What actually changes AI behavior
Addy Osmani's research found that specific tool mentions in context files increase agent usage from 0.01 to 1.6 times per task. The pattern is clear: specificity drives behavior change.
Rules that work:
- Use server actions for mutations, not API routes
- All dates stored as UTC in the database, converted to local only in the UI layer
- Never import from @prisma/client directly — use the typed wrapper from /lib/db
Rules that don't:
- Write clean code
- Follow best practices
- Handle errors properly
The difference is degrees of freedom. "Handle errors properly" gives the agent infinite valid interpretations. "Use neverthrow Result types, never try-catch in service functions" gives it exactly one path.
I built a tool to automate this
After classifying rules by hand, I got tired and built Agent Rules Builder — a free tool that does this automatically.
The Analyzer is the feature I use most. Paste your existing rules file, and the AI classifies every single rule into the four tiers — with a quality score, reasoning, and concrete suggestions. For "Improve Codebase" rules, it tells you exactly what linter rule or config flag to add instead.
It also catches cross-cutting issues: near-duplicate rules, contradictions, vague rules, and security problems like accidentally exposed API keys or internal paths.
The Builder is for when you're starting from scratch or setting up a new project. Pick your language (67 supported), select your framework, and browse a library of 10,000+ rules organized by category — Architecture, Testing, Security, Performance, Error Handling, Agent Workflow, and more.
What makes it different from template directories: every rule has (or can have) community votes. Other developers upvote or downvote individual rules — not whole files, each rule separately. Bad rules sink, good ones surface on the trending page.
And each rule gets an AI quality assessment — classified as essential, helpful, redundant, or improve-codebase with a score from 1-10 — so you can see at a glance whether a rule justifies its context window cost before you add it.
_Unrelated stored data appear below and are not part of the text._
-- ==== Sys2Proof/Machine/Operands.lean ====
section
/-! DEFINITION. The layouts of Chapter 3: byte order, the frame check, the header, the items and their parse, and the form of
a frame on the line. -/

namespace Sys2Proof.Machine

/-! ### Byte order: most significant byte first (R38, R172) -/

def bytes16 (x : BitVec 16) : List Byte := [x.extractLsb' 8 8, x.extractLsb' 0 8]
def bytes24 (x : BitVec 24) : List Byte := [x.extractLsb' 16 8, x.extractLsb' 8 8, x.extractLsb' 0 8]
def bytes32 (x : BitVec 32) : List Byte :=
  [x.extractLsb' 24 8, x.extractLsb' 16 8, x.extractLsb' 8 8, x.extractLsb' 0 8]
def bytes64 (x : BitVec 64) : List Byte := bytes32 (x.extractLsb' 32 32) ++ bytes32 (x.extractLsb' 0 32)

def word16 (a b : Byte) : BitVec 16 := a ++ b
def word24 (a b c : Byte) : BitVec 24 := (a ++ b) ++ c
def word32 (a b c d : Byte) : BitVec 32 := ((a ++ b) ++ c) ++ d

/-- Bits 7..4 and 3..0 of a byte as numbers. -/
def highNibble (b : Byte) : Fin 16 := Fin.ofNat 16 (b.extractLsb' 4 4).toNat
def lowNibble (b : Byte) : Fin 16 := Fin.ofNat 16 (b.extractLsb' 0 4).toNat

/-- A byte with these two numbers in bits 7..4 and 3..0. -/
def nibbles (high low : Fin 16) : Byte := BitVec.ofNat 4 high.val ++ BitVec.ofNat 4 low.val

/-- Two bytes with a request number in bits 15..4 and a nibble in bits 3..0 (R43 to R47). -/
def numberBytes (number : RequestNumber) (low : BitVec 4) : List Byte := bytes16 (number ++ low)

/-- Bits 15..4 of two bytes. -/
def numberOf (a b : Byte) : RequestNumber := (word16 a b).extractLsb' 4 12

/-- Bits 3..0 of a byte. -/
def lowBits (b : Byte) : BitVec 4 := b.extractLsb' 0 4

/-! ### The frame check (R39) -/

/-- One bit enters the check register: generator x^16 + x^12 + x^5 + 1. -/
def crcBit (r : BitVec 16) (bit : Bool) : BitVec 16 :=
  if (r.getLsbD 15 != bit) then (r <<< 1) ^^^ 0x1021 else r <<< 1

/-- A byte enters most significant bit first. -/
def crcByte (r : BitVec 16) (b : Byte) : BitVec 16 :=
  [7, 6, 5, 4, 3, 2, 1, 0].foldl (fun r i => crcBit r (b.getLsbD i)) r

/-- The frame check over these bytes: the register starts at 0xFFFF and is not inverted. -/
def frameCheck (bytes : List Byte) : BitVec 16 := bytes.foldl crcByte 0xFFFF

/-! ### Codes on the line -/

/-- R46. -/
def ReplyCode.code : ReplyCode → BitVec 4
  | .accepted => 0
  | .denied => 1
  | .full => 2
  | .late => 3
  | .far => 4
  | .badField => 5
  | .notFound => 6

/-- R46: a reply code field of 7..15 fails the parse. -/
def ReplyCode.ofCode (c : BitVec 4) : Option ReplyCode :=
  match c.toNat with
  | 0 => some .accepted
  | 1 => some .denied
  | 2 => some .full
  | 3 => some .late
  | 4 => some .far
  | 5 => some .badField
  | 6 => some .notFound
  | _ => none

/-- R47. -/
def EntryOutcome.code : EntryOutcome → BitVec 4
  | .completed => 0
  | .cancelled => 1
  | .preempted => 2
  | .collided => 3
  | .expired => 4
  | .late => 5
  | .timebaseStep => 6
  | .originLost => 7
  | .sourceLost => 8
  | .stopped => 9

/-- R47: an outcome field of 10..15 fails the parse. -/
def EntryOutcome.ofCode (c : BitVec 4) : Option EntryOutcome :=
  match c.toNat with
  | 0 => some .completed
  | 1 => some .cancelled
  | 2 => some .preempted
  | 3 => some .collided
  | 4 => some .expired
  | 5 => some .late
  | 6 => some .timebaseStep
  | 7 => some .originLost
  | 8 => some .sourceLost
  | 9 => some .stopped
  | _ => none

/-- The edge bit of an EVENT: 0 RISE, 1 FALL (R42). -/
def Edge.bit : Edge → Bool
  | .rise => false
  | .fall => true

/-- R42. -/
def Edge.ofBit : Bool → Edge
  | false => .rise
  | true => .fall

/-! ### Requests and items -/

/-- The train part of an ORDER (R44). -/
structure TrainFields where
  period : BitVec 24
  count : BitVec 16
  deriving DecidableEq, Repr

/-- The trigger and expiry parts of an ORDER, with its late policy, as sent: an edge or a policy of 3 is undefined and is
judged at acceptance (R43, R44, R86). -/
structure EventFields where
  latePolicy : BitVec 2
  station : Station
  input : Input
  edge : BitVec 2
  delay : BitVec 24
  fires : BitVec 8
  expiry : Option Time
  deriving DecidableEq, Repr

/-- The basis of an ORDER with the part that goes with it (R44). -/
inductive BasisFields where
  | absolute (due : Time)
  | event (fields : EventFields)
  deriving DecidableEq, Repr

/-- The fields of an ORDER as sent (R43, R44). -/
structure OrderFields where
  channel : Fin 16
  preempt : Bool
  bound : Bool
  report : Bool
  width : BitVec 24
  train : Option TrainFields
  basis : BasisFields
  deriving DecidableEq, Repr

/-- The three kinds of request (R84); a delta is signed, two's complement (R45). -/
inductive Request where
  | order (fields : OrderFields)
  | amend (subject : RequestNumber) (delta : BitVec 24)
  | cancel (subject : RequestNumber)
  deriving DecidableEq, Repr

/-- An item of a payload (R41 to R47). -/
inductive Item where
  | event (input : Input) (edge : Edge) (number : EventNumber) (stamp : Time)
  | request (target : Station) (number : RequestNumber) (request : Request)
  | reply (origin : Station) (number : RequestNumber) (code : ReplyCode)
  | result (origin : Station) (number : RequestNumber) (outcome : EntryOutcome) (lastStart : Option Time)
  deriving DecidableEq, Repr

/-- The train part of an ORDER: period and count (R44). -/
def encodeTrain : Option TrainFields → List Byte
  | none => []
  | some t => bytes24 t.period ++ bytes16 t.count

/-- The expiry part of an ORDER (R44). -/
def encodeExpiry : Option Time → List Byte
  | none => []
  | some x => bytes32 x

/-- The basis bit, the late policy and the expiry-present bit of byte 3 of an ORDER: bits 6 and 2..0 (R43). -/
def BasisFields.bits : BasisFields → Bool × BitVec 2 × Bool
  | .absolute _ => (false, 0, false)
  | .event e => (true, e.latePolicy, e.expiry.isSome)

/-- The due part, or the trigger and expiry parts, of an ORDER (R44). -/
def encodeBasis : BasisFields → List Byte
  | .absolute due => bytes32 due
  | .event e =>
    [nibbles e.station e.input, e.edge ++ (0 : BitVec 6)] ++ bytes24 e.delay ++ [e.fires] ++ encodeExpiry e.expiry

/-- One bit as a bit vector. -/
def bit (b : Bool) : BitVec 1 := BitVec.ofBool b

/-- Byte 3 of an ORDER (R43). -/
def orderFlags (o : OrderFields) : Byte :=
  bit o.train.isSome ++ bit o.basis.bits.1 ++ bit o.preempt ++ bit o.bound ++ bit o.report ++ o.basis.bits.2.1 ++
    bit o.basis.bits.2.2

/-- The bytes of a request item (R43 to R45). -/
def encodeRequest (target : Station) (number : RequestNumber) : Request → List Byte
  | .order o =>
    [nibbles 2 target] ++ numberBytes number (BitVec.ofNat 4 o.channel.val) ++ [orderFlags o] ++ bytes24 o.width ++
      encodeTrain o.train ++ encodeBasis o.basis
  | .amend subject delta => [nibbles 3 target] ++ numberBytes number 0 ++ numberBytes subject 0 ++ bytes24 delta
  | .cancel subject => [nibbles 4 target] ++ numberBytes number 0 ++ numberBytes subject 0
You can edit rules directly, add your own, choose between three verbosity levels, and export to any format.
The takeaway
Most rules files hurt more than they help because they're full of instructions the AI doesn't need. The fix is simple:
- Delete anything the agent can read from config files
- Move anything enforceable to linter/formatter/CI
- Keep only what the agent genuinely can't infer
- Make every remaining rule specific enough to have one interpretation
A 10-line file of essential rules beats a 200-line file of copy-pasted advice every time.